Our Methodology

Transparency in how we categorize, cluster, and present the news.

Bias Categorization

Sources are categorized based on widely recognized media bias ratings from AllSides, Ad Fontes Media, and Media Bias/Fact Check. We group sources into three categories:

Left-Leaning

CNN, MSNBC, Washington Post, NBC News, CBS News, ABC News, NPR, HuffPost, Politico, The Guardian, Vox, Slate, Mother Jones, The Intercept, Salon, and more

Center

Associated Press, Reuters, BBC News, Al Jazeera, USA Today, Axios, The Hill, Newsweek

Right-Leaning

Fox News, Breitbart, Washington Times, National Review, NY Post, Daily Wire, The Blaze, Daily Caller, The Federalist, Washington Examiner, Townhall, RedState, and more

These categorizations reflect the editorial tendency of a source, not any individual article. A left-leaning outlet may publish a conservative op-ed and vice versa. We categorize the source, not the article.

Data Freshness

Articles are fetched directly from RSS feeds across 70+ news sources. The site rebuilds every 2 hours and also refreshes live via an on-demand API — articles typically appear within minutes of publication.

Promotional and affiliate content is automatically filtered out during ingestion so that only genuine editorial content appears on the site.

Story Clustering

Articles are grouped into story clusters using keyword-overlap matching. The process works as follows:

Keyword extraction — Significant keywords are extracted from each headline.
Stop word removal — Common words (the, a, is, etc.) are removed to focus on meaningful terms.
Union-find clustering — Articles that share enough keywords to likely be covering the same event are grouped together using a union-find algorithm.
Cross-spectrum grouping — Clusters pull articles from across all three bias categories, making it easy to compare how different outlets frame the same story.

This approach is intentionally simple and transparent. It avoids opaque machine learning models in favor of a deterministic, auditable process.

Coverage Analysis

Beyond clustering, Extra Extra surfaces several coverage metrics designed to help you think critically about the media landscape:

Blind Spots

A "blind spot" occurs when a story is covered by sources from one or two political perspectives but ignored by the others. For example, a "Left Blind Spot" means left-leaning sources are not covering a story that right-leaning and/or center sources are reporting on. Blind spots reveal what each side of the spectrum considers (or does not consider) newsworthy.

Balance Scoring

Story clusters are scored based on the diversity of perspectives represented. A story covered by left, center, and right sources receives a higher balance score than one covered by only a single perspective.

Diversity Metrics

We track the overall diversity of coverage on any given day — how many stories are covered broadly vs. narrowly, and whether certain perspectives are dominating the conversation on a particular topic.

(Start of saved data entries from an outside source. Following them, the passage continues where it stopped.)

-- ==== Sys2Proof/Laws/Management.lean ====
section
/-! SUPPORT. The management queue: what the operations do. -/

-- one theorem after the other: proofs side by side would need more memory than the check allows
set_option Elab.async false

namespace Sys2Proof.Machine

open Sys2Proof.Safety

theorem settle_held {s : State} (h : s.port.held.isSome = true) : settleQueue s = s := by
  unfold settleQueue
  rw [if_pos h]

theorem answerUnknown_known {q : List MgmtFrame} (h : FrontKnown q) (s : State) : answerUnknown q s = (q, s) := by
  cases q with
  | nil => rfl
  | cons r rest => rw [answerUnknown, if_pos (h r rfl)]

theorem settle_known {s : State} (h : FrontKnown s.port.mgmtQueue) : settleQueue s = s := by
  unfold settleQueue
  split
  · rfl
  · dsimp only
    rw [answerUnknown_known h]

theorem takeMgmt_front {r : MgmtFrame} {op : Nat} {s : State} (h : AtFront r op s) (ho : knownOp op = true) (f : State → State) :
    takeMgmt s r f = settleQueue (f (dequeue s)) := by
  unfold takeMgmt
  rw [settle_known (s := s) (fun x e => by rw [h.front] at e; cases e; rw [h.op]; exact ho)]
  dsimp only
  rw [if_pos h.front, if_neg (by rw [h.free]; simp)]
  rfl

theorem ofOp_front {r : MgmtFrame} {op : Nat} {s : State} (h : AtFront r op s) (ho : knownOp op = true) (f : State → State) :
    ofOp op s r f = settleQueue (f (dequeue s)) := by
  rw [ofOp, if_pos h.op, takeMgmt_front h ho]

/-- A request at the front executed, where what it does leaves the rest of the queue to stand. -/
theorem ofOp_done {r : MgmtFrame} {op : Nat} {s : State} (h : AtFront r op s) (ho : knownOp op = true) {f : State → State} {t : State}
    (e : f (dequeue s) = t) (q : t.port.mgmtQueue = s.port.mgmtQueue.tail) : ofOp op s r f = t := by
  rw [ofOp_front h ho, e]
  exact settle_known (by rw [q]; exact h.next)

theorem mgmtAnswer_dequeue (s : State) (r : MgmtFrame) (st : Nat) (b : List Byte) :
    mgmtAnswer (dequeue s) r st b = mgmtAnswer s r st b := rfl

theorem answerMgmt_port (s : State) (r : MgmtFrame) (st : Nat) (b : List Byte) :
    (answerMgmt s r st b).port = { s.port with txQueue := s.port.txQueue ++ [mgmtAnswer s r st b] } := by
  unfold answerMgmt
  dsimp only
  split <;> rfl

theorem rawReg_port_other {s : State} {a : Nat} (h : a ≠ portBase + Ctr.PORT_RX_FRAME_CNT) :
    rawReg (portCount s Ctr.PORT_RX_FRAME_CNT) a = rawReg s a :=
  rawReg_count_other s h

theorem rxCounted (s : State) : Counted (portBase + Ctr.PORT_RX_FRAME_CNT) 1 s (portCount s Ctr.PORT_RX_FRAME_CNT) ∧
    RegsBut [portBase + Ctr.PORT_RX_FRAME_CNT] s (portCount s Ctr.PORT_RX_FRAME_CNT) ∧
    SameBut [.regs] s (portCount s Ctr.PORT_RX_FRAME_CNT) :=
  ⟨rawReg_count_self .., fun a => (Classical.em (a = portBase + Ctr.PORT_RX_FRAME_CNT)).imp (fun h => List.mem_singleton.mpr h) (fun h => rawReg_count_other s h), (portCount_keeps (.refl s) _ (Can.all _)).sameBut⟩

theorem enqueue_plain {s : State} {r : MgmtFrame} (h : r.header.op.toNat ≠ 18) (hw : mgmtWaiting s < 64) :
    enqueueMgmt s r = withQueue s (s.port.mgmtQueue ++ [r]) := by
  unfold enqueueMgmt
  dsimp only
  rw [if_neg (by simpa [opAbort] using h), if_neg (by omega)]
  rfl

theorem enqueue_abort {s : State} {r : MgmtFrame} (h : r.header.op.toNat = 18) :
    enqueueMgmt s r = withQueue s (s.port.mgmtQueue.takeWhile (fun x => x.header.op.toNat == 18) ++ r ::
      s.port.mgmtQueue.dropWhile (fun x => x.header.op.toNat == 18)) := by
  unfold enqueueMgmt
  dsimp only
  rw [if_pos (by rw [h]; rfl)]
  simp only [List.append_assoc, List.singleton_append]
  rfl

theorem enqueue_full {s : State} {r : MgmtFrame} (h : r.header.op.toNat ≠ 18) (hw : 64 ≤ mgmtWaiting s) :
    enqueueMgmt s r = raise (portCount s Ctr.PORT_MG_DROP_CNT) portBase Flag.port_MG_DROP := by
  unfold enqueueMgmt
  dsimp only
  rw [if_neg (by simpa [opAbort] using h), if_pos hw]

theorem mgmtWaiting_eq (s : State) : mgmtWaiting s = s.port.mgmtQueue.length + (if s.port.held = none then 0 else 1) := by
  unfold mgmtWaiting
  cases s.port.held <;> rfl

theorem op_toNat {r : MgmtFrame} : r.header.op = 18 ↔ r.header.op.toNat = 18 :=
  ⟨fun h => by rw [h]; rfl, fun h => BitVec.eq_of_toNat_eq h⟩

theorem inMgmt_bad {r : MgmtFrame} {f : MgmtSession → State} {s : State} (h : requestOk r.header = false) :
    inMgmt s r f = answerMgmt s r stBadRequest [] := by
  rw [inMgmt, if_pos (by rw [h]; rfl)]

theorem inMgmt_none {r : MgmtFrame} {f : MgmtSession → State} {s : State} (h : requestOk r.header = true)
    (hm : getMgmt s r.header.session.toNat = none) : inMgmt s r f = answerMgmt s r stNoSession [] := by
  rw [inMgmt, if_neg (by rw [h]; decide), hm]

theorem inMgmt_token {r : MgmtFrame} {f : MgmtSession → State} {s : State} {x : MgmtSession} (h : requestOk r.header = true)
    (hm : getMgmt s r.header.session.toNat = some x) (ht : x.token ≠ r.header.token) :
    inMgmt s r f = answerMgmt s r stAuth [] := by
  rw [inMgmt, if_neg (by rw [h]; decide), hm]
  dsimp only
  rw [if_pos ht]

theorem inMgmt_again {r : MgmtFrame} {f : MgmtSession → State} {s : State} {x : MgmtSession} {a : TxFrame}
    (h : requestOk r.header = true) (hm : getMgmt s r.header.session.toNat = some x) (ht : x.token = r.header.token)
    (hl : x.lastReq = some r.header.reqId) (ha : x.lastAnswer = some a) : inMgmt s r f = pushTx s a := by
  rw [inMgmt, if_neg (by rw [h]; decide), hm]
  dsimp only
  rw [if_neg (by rw [ht]; simp), if_pos hl, ha]

theorem inMgmt_go {r : MgmtFrame} {f : MgmtSession → State} {s : State} {x : MgmtSession} (h : requestOk r.header = true)
    (hm : getMgmt s r.header.session.toNat = some x) (ht : x.token = r.header.token) (hl : x.lastReq ≠ some r.header.reqId) :
    inMgmt s r f = f x := by
  rw [inMgmt, if_neg (by rw [h]; decide), hm]
  dsimp only
  rw [if_neg (by rw [ht]; simp), if_neg hl]

/-- What a BAD_REQUEST does to the counters. -/
theorem badAnswer {s : State} {r : MgmtFrame} {b : List Byte} {t : State} (e : t = answerMgmt s r stBadRequest b) :
    Counted Ctr.MG_BADREQ_CNT 1 s t ∧ BitSet Flag.ident_BAD_REQUEST.1 Flag.ident_BAD_REQUEST.2 t ∧
    RegsBut [Ctr.MG_BADREQ_CNT, Flag.ident_BAD_REQUEST.1] s t := by
  subst e
  have e : answerMgmt s r stBadRequest b = raise (count (pushTx s (mgmtAnswer s r stBadRequest b)) 0 Ctr.MG_BADREQ_CNT 1) 0
    Flag.ident_BAD_REQUEST := by
    unfold answerMgmt
    rw [if_pos rfl]
  rw [e]
  have hp : ∀ a, rawReg (pushTx s (mgmtAnswer s r stBadRequest b)) a = rawReg s a := fun a => rfl
  generalize pushTx s (mgmtAnswer s r stBadRequest b) = z at hp
  refine ⟨?_, ?_, fun a => ?_⟩
  · unfold Counted
    rw [← hp, rawReg_raise_other _ (by decide)]
    exact rawReg_count_self z 0 Ctr.MG_BADREQ_CNT 1
  · exact bitSet_raise _ 0 Flag.ident_BAD_REQUEST (by decide)
  · by_cases h1 : a = 0 + Ctr.MG_BADREQ_CNT
    · exact .inl (by simp [h1])
    by_cases h2 : a = 0 + Flag.ident_BAD_REQUEST.1
    · exact .inl (by simp [h2])
    exact .inr (by rw [rawReg_raise_other _ h2, rawReg_count_other z h1, hp])

theorem dequeue_regs (s : State) (a : Nat) : rawReg (dequeue s) a = rawReg s a := rfl

theorem withQueue_keeps {P : Part → Prop} {z s : State} (h : Keeps P z s) (q : List MgmtFrame) (can : Can [.mgmt] P) :
    Keeps P z (withQueue s q) := by
  unfold withQueue
  exact Keeps.upd h rfl rfl rfl

/-- A row of R305 is its operation executed. -/
theorem rows_ofOp {r : MgmtFrame} {sig : SigVerdict} {c : Nat × Instr} (h : c ∈ mgmtRows r sig) :
    knownOp c.1 = true ∧ ∃ f : State → State, (∀ s, exec c.2 s = .next (ofOp c.1 s r f)) := by
  simp only [mgmtRows, List.mem_cons, List.not_mem_nil, or_false] at h
  rcases h with h | h | h | h | h | h <;> subst h <;> exact ⟨rfl, _, fun s => rfl⟩

theorem rows_session {r : MgmtFrame} {sig : SigVerdict} {c : Nat × Instr} (h : c ∈ (mgmtRows r sig).drop 2) :
    knownOp c.1 = true ∧ ∃ f : MgmtSession → State → State, ∀ s, exec c.2 s = .next (ofOp c.1 s r (fun s => inMgmt s r (fun x => f x s))) := by
  simp only [mgmtRows, List.drop, List.mem_cons, List.not_mem_nil, or_false] at h
  rcases h with h | h | h | h <;> subst h <;> exact ⟨rfl, _, fun s => rfl⟩

theorem answersOnly_of {r : MgmtFrame} {op : Nat} {s : State} {c : Instr} {f : State → State} {st : Nat} (h : AtFront r op s)
    (ho : knownOp op = true) (hc : exec c s = .next (ofOp op s r f)) (hs : st ≠ stBadRequest)
    (e : f (dequeue s) = answerMgmt (dequeue s) r st []) : AnswersOnly c r st s := by
  have ea : answerMgmt (dequeue s) r st [] = pushTx (dequeue s) (mgmtAnswer s r st []) := by
    unfold answerMgmt
    rw [if_neg hs]
    rfl
  have hd := ofOp_done (t := pushTx (dequeue s) (mgmtAnswer s r st [])) h ho (e.trans ea) rfl
  refine ⟨_, by rw [hc, hd], ?_, rfl⟩
  have can := Can.all [.txQueue, .mgmt]
  exact (pushTx_keeps (withQueue_keeps (.refl s) _ (can.sub (by decide))) _).sameBut

theorem receive_arrives {s : State} {f : RxFrame} {k : Bool} (h : Arrives s f) (hk : k = udpTo s f s.pwr.config.mgmtPort) :
    receiveFrame s f k = (portCount (frameEnds s f) Ctr.PORT_RX_FRAME_CNT, true) := by
  rw [hk, h.kept]
  simp [receiveFrame, h.live, h.size, fcsGood, h.fcs, h.fec]

theorem receive_mgmt {s : State} {r : MgmtFrame} (h : Arrives s r.frame) : mgmtFrameReceive s r =
    settleQueue (enqueueMgmt (portCount (frameEnds s r.frame) Ctr.PORT_RX_FRAME_CNT) r) := by
  unfold mgmtFrameReceive
  rw [receive_arrives (k := mgmtKept s r.frame) h rfl]

end Sys2Proof.Machine
end

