-- ==== Sys2Proof/Laws/Owners.lean ====
section
/-! SUPPORT. Images, owner, attestation and register rows: what the operations do. -/

-- one theorem after the other: proofs side by side would need more memory than the check allows
set_option Elab.async false

namespace Sys2Proof.Machine

open Sys2Proof.Safety

theorem field_nat {p w k old v : Nat} (hp : 0 < p) (hw : 0 < w) (ho : old < p * w * k) (hv : v < w) :
    ∀ n, n = old - old / p % w * p + v * p →
    n < p * w * k ∧ n / p % w = v ∧ n % p = old % p ∧ n / (p * w) = old / (p * w) := by
  intro n hn
  have e1 := Nat.div_add_mod old p
  have e2 := Nat.div_add_mod (old / p) w
  have r1 := Nat.mod_lt old hp
  have r2 := Nat.mod_lt (old / p) hw
  generalize hr : old % p = r at *
  generalize hf : old / p % w = f at *
  have e3 : old / p / w = old / (p * w) := Nat.div_div_eq_div_mul ..
  generalize hq : old / p / w = q at *
  have eo : old = p * (w * q) + p * f + r := by
    rw [← e1, ← e2, Nat.mul_add]
  have en : n = p * (w * q + v) + r := by
    have c1 : f * p = p * f := Nat.mul_comm ..
    have c2 : v * p = p * v := Nat.mul_comm ..
    rw [hn, eo, c1, c2, Nat.mul_add]
    omega
  have d1 : n / p = w * q + v := by
    rw [en, Nat.mul_add_div hp, Nat.div_eq_of_lt r1, Nat.add_zero]
  have d2 : n / (p * w) = q := by
    rw [← Nat.div_div_eq_div_mul, d1, Nat.mul_add_div hw, Nat.div_eq_of_lt hv, Nat.add_zero]
  refine ⟨?_, ?_, ?_, d2.trans e3⟩
  · have hpw : 0 < p * w := Nat.mul_pos hp hw
    have : old / (p * w) < k := by
      rw [Nat.div_lt_iff_lt_mul hpw, Nat.mul_comm]
      exact ho
    have : n / (p * w) < k := by rw [d2, e3]; exact this
    rw [Nat.div_lt_iff_lt_mul hpw, Nat.mul_comm] at this
    exact this
  · rw [d1, Nat.mul_add_mod, Nat.mod_eq_of_lt hv]
  · rw [en, Nat.mul_add_mod, Nat.mod_eq_of_lt r1]

/-- What setting a field leaves. -/
theorem setField_gives (s : State) (a hi lo v : Nat) (h : lo ≤ hi) (hh : hi < 32) :
    FieldSet a hi lo (v % 2 ^ (hi + 1 - lo)) s (setRawField s a hi lo v) := by
  have e : 2 ^ lo * 2 ^ (hi + 1 - lo) * 2 ^ (31 - hi) = 2 ^ 32 := by
    rw [← Nat.pow_add, ← Nat.pow_add]
    congr 1
    omega
  have g := field_nat (p := 2 ^ lo) (w := 2 ^ (hi + 1 - lo)) (k := 2 ^ (31 - hi)) (old := (rawReg s a).toNat)
    (v := v % 2 ^ (hi + 1 - lo)) (Nat.two_pow_pos _) (Nat.two_pow_pos _) (by rw [e]; exact (rawReg s a).isLt)
    (Nat.mod_lt _ (Nat.two_pow_pos _)) _ rfl
  rw [e] at g
  have e2 : 2 ^ lo * 2 ^ (hi + 1 - lo) = 2 ^ (hi + 1) := by
    rw [← Nat.pow_add]
    congr 1
    omega
  rw [e2] at g
  obtain ⟨g1, g2, g3, g4⟩ := g
  have er : (rawReg (setRawField s a hi lo v) a).toNat =
      (rawReg s a).toNat - (rawReg s a).toNat / 2 ^ lo % 2 ^ (hi + 1 - lo) * 2 ^ lo + v % 2 ^ (hi + 1 - lo) * 2 ^ lo := by
    unfold setRawField
    rw [rawReg_setRawReg_self]
    show (BitVec.ofNat 32 _).toNat = _
    rw [BitVec.toNat_ofNat, bitField]
    exact Nat.mod_eq_of_lt g1
  refine ⟨?_, ?_, ?_, fun b => ?_⟩
  · rw [er]; exact g2
  · rw [er]; exact g3
  · rw [er]; exact g4
  · by_cases hb : b = a
    · exact .inl (by simp [hb])
    · refine .inr ?_
      unfold setRawField
      exact rawReg_setRawReg_other _ _ hb

theorem bitField_or (x y hi lo : Nat) : bitField (x ||| y) hi lo = bitField x hi lo ||| bitField y hi lo := by
  unfold bitField
  rw [← Nat.shiftRight_eq_div_pow, ← Nat.shiftRight_eq_div_pow, ← Nat.shiftRight_eq_div_pow, Nat.shiftRight_or_distrib, Nat.or_mod_two_pow]

/-- A flag raised leaves a field of its register that does not hold it. -/
theorem field_raise (s : State) (b : Nat) (f : Nat × Nat) (hi lo : Nat) (h : bitField (2 ^ f.2) hi lo = 0) (hf : f.2 < 32) :
    bitField (rawReg (raise s b f) (b + f.1)).toNat hi lo = bitField (rawReg s (b + f.1)).toNat hi lo := by
  unfold raise
  rw [rawReg_setRawReg_self, BitVec.toNat_or, BitVec.toNat_ofNat, Nat.mod_eq_of_lt (Nat.pow_lt_pow_right (by decide) hf), bitField_or, h]
  exact Nat.or_zero _

/-- A field below or above another is as it was when that one is set. -/
theorem field_other {x y lo hi' lo' : Nat} (hlo : y % 2 ^ lo = x % 2 ^ lo) (h : hi' < lo) : bitField y hi' lo' = bitField x hi' lo' := by
  unfold bitField
  by_cases hl : lo' ≤ hi'
  · have key : ∀ z : Nat, z / 2 ^ lo' % 2 ^ (hi' + 1 - lo') = z % 2 ^ lo / 2 ^ lo' % 2 ^ (hi' + 1 - lo') := fun z => by
      have e : 2 ^ lo = 2 ^ lo' * 2 ^ (hi' + 1 - lo') * 2 ^ (lo - hi' - 1) := by
        rw [← Nat.pow_add, ← Nat.pow_add]; congr 1; omega
      rw [e, Nat.mul_assoc, Nat.mod_mul_right_div_self, Nat.mod_mul_right_mod]
    rw [key y, hlo, ← key x]
  · rw [show hi' + 1 - lo' = 0 by omega]
    simp [Nat.mod_one]

theorem imgFail_gives (s : State) (code reason : Nat) (hc : code < 8) (hr : reason < 16) :
    ImgFailed code reason s (imgFail s code reason) ∧ SameBut [.regs] s (imgFail s code reason) := by
  obtain ⟨x, ex⟩ : ∃ x, x = setRawField s (imgBase + 0x10) 5 3 code := ⟨_, rfl⟩
  obtain ⟨y, ey⟩ : ∃ y, y = setRawField x (imgBase + 0x10) 9 6 reason := ⟨_, rfl⟩
  have e : imgFail s code reason = raise y imgBase Flag.img_ERROR := by rw [ey, ex]; rfl
  obtain ⟨x1, x2, x3, x4⟩ := setField_gives s (imgBase + 0x10) 5 3 code (by decide) (by decide)
  obtain ⟨y1, y2, y3, y4⟩ := setField_gives x (imgBase + 0x10) 9 6 reason (by decide) (by decide)
  rw [← ex] at x1 x2 x3 x4
  rw [← ey] at y1 y2 y3 y4
  have a : imgBase + Flag.img_ERROR.1 = imgBase + 0x10 := rfl
  refine ⟨⟨?_, ?_, ?_, fun b => ?_⟩, ?_⟩
  · rw [e]; exact bitSet_raise _ _ _ (by decide)
  · rw [e, ← a, field_raise _ _ _ _ _ (by decide) (by decide), a, field_other y2 (by decide), x1]
    exact Nat.mod_eq_of_lt hc
  · rw [e, ← a, field_raise _ _ _ _ _ (by decide) (by decide), a, y1]
    exact Nat.mod_eq_of_lt hr
  · by_cases hb : b = imgBase + 0x10
    · exact .inl (by simp [hb])
    · refine .inr ?_
      rw [e, rawReg_raise_other _ (by rw [a]; exact hb), (y4 b).resolve_left (by simpa using hb), (x4 b).resolve_left (by simpa using hb)]
  · have can := Can.all [.regs]
    exact (imgFail_keeps (.refl s) ..).sameBut

theorem bitAt_getLsbD (v : Word) (k : Nat) : bitAt v.toNat k = v.getLsbD k := by
  unfold bitAt
  rw [BitVec.getLsbD, Nat.testBit_eq_decide_div_mod_eq]
  rfl

theorem norStore_other (m : List Host.Cell) (a c : Nat) (bs : List Byte) (h : c < a ∨ a + bs.length ≤ c) :
    loadByteFill 0xFF (norStore m a bs) c = loadByteFill 0xFF m c := by
  induction bs generalizing m a with
  | nil => rfl
  | cons b r ih =>
    simp only [List.length_cons] at h
    rw [norStore, ih _ _ (by omega)]
    exact tget_tset_other m 0xFF b (by omega)

theorem norStore_self (m : List Host.Cell) (a : Nat) (bs : List Byte) (i : Nat) (h : i < bs.length) :
    loadByteFill 0xFF (norStore m a bs) (a + i) = bs[i] := by
  induction bs generalizing m a i with
  | nil => simp at h
  | cons b r ih =>
    cases i with
    | zero =>
      rw [norStore, norStore_other _ _ _ _ (by omega)]
      exact tget_tset_self m 0xFF a b
    | succ k =>
      have := ih (storeByteFill 0xFF m a b) (a + 1) k (by simpa using h)
      rw [norStore]
      have hk : a + (k + 1) = a + 1 + k := by omega
      rw [hk]
      simpa using this

theorem norOf_setNor (s : State) (b : Bool) (m : List Host.Cell) : norOf (setNor s b m) b = m ∧ norOf (setNor s b m) (!b) = norOf s (!b) := by
  cases b <;> exact ⟨rfl, rfl⟩

theorem norOf_raise (s : State) (b : Nat) (f : Nat × Nat) (x : Bool) : norOf (raise s b f) x = norOf s x := by
  unfold norOf
  rw [raise_pwr]

theorem setNor_gives (s : State) (b : Bool) (a n : Nat) (bs : List Byte) (hl : bs.length = n) :
    NorBut b a n s (setNor s b (norStore (norOf s b) a bs)) ∧ NorHolds b a bs (setNor s b (norStore (norOf s b) a bs)) := by
  obtain ⟨h1, h2⟩ := norOf_setNor s b (norStore (norOf s b) a bs)
  refine ⟨⟨h2, fun x hx => ?_⟩, fun i hi => ?_⟩
  · rw [h1]
    exact norStore_other _ _ _ _ (by rw [hl]; exact hx)
  · rw [h1]
    exact norStore_self _ _ _ _ hi

theorem keeps_nor {P : Part → Prop} {z t : State} (k : Keeps P z t) (h : ¬ P .nor) (b : Bool) : norOf t b = norOf z b := by
  have e := k.field .nor h
  simp only [Part.same, Prod.mk.injEq] at e
  cases b
  · exact e.1
  · exact e.2

theorem sliceBytes_length (l : List Byte) (a n : Nat) : (sliceBytes l a n).length = n := by
  unfold sliceBytes
  rw [List.length_map, List.length_range]

theorem checkAll_same {s t : State} (h1 : t.pwr.keySet0Revoked = s.pwr.keySet0Revoked) (h2 : t.pwr.secFloor = s.pwr.secFloor)
    (m : List Host.Cell) (v : ImageVerdict) : checkAll t m v = checkAll s m v := by
  unfold checkAll checkImage
  rw [h1, h2]

theorem setNor_imgOp (s : State) (b : Bool) (m : List Host.Cell) : (setNor s b m).pwr.imgOp = s.pwr.imgOp := by
  cases b <;> rfl

theorem setNor_reg (s : State) (b : Bool) (m : List Host.Cell) (a : Nat) : rawReg (setNor s b m) a = rawReg s a := by
  cases b <;> rfl

theorem openBlock_pwr (s : State) : (openBlock s).2.pwr = s.pwr := by
  unfold openBlock
  dsimp only

theorem stagingBytes_length (s : State) (off n : Nat) : (stagingBytes s off n).length = n := by
  unfold stagingBytes
  exact sliceBytes_length _ _ _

Limitations & Transparency

No methodology is perfect. We want to be upfront about the limitations of our approach:

Bias is a spectrum, not a label. Placing a source into "left," "center," or "right" is inherently reductive. Individual reporters, articles, and topics within a source can vary widely.
Clustering is imperfect. Keyword-overlap matching may occasionally group unrelated stories or miss connections that a human reader would catch.
RSS feeds are not exhaustive. Not every article published by a source appears in its RSS feed. Some stories may be missed.
U.S.-centric perspective. Our source list focuses primarily on U.S. news outlets. International coverage is included via sources like BBC News, Al Jazeera, and The Guardian, but the overall lens is American.
We don't rate accuracy. Extra Extra categorizes bias, not truthfulness. A source being labeled "center" does not mean it is more accurate than one labeled "left" or "right."

We are committed to improving our methodology over time. If you have suggestions or spot an error, we welcome feedback.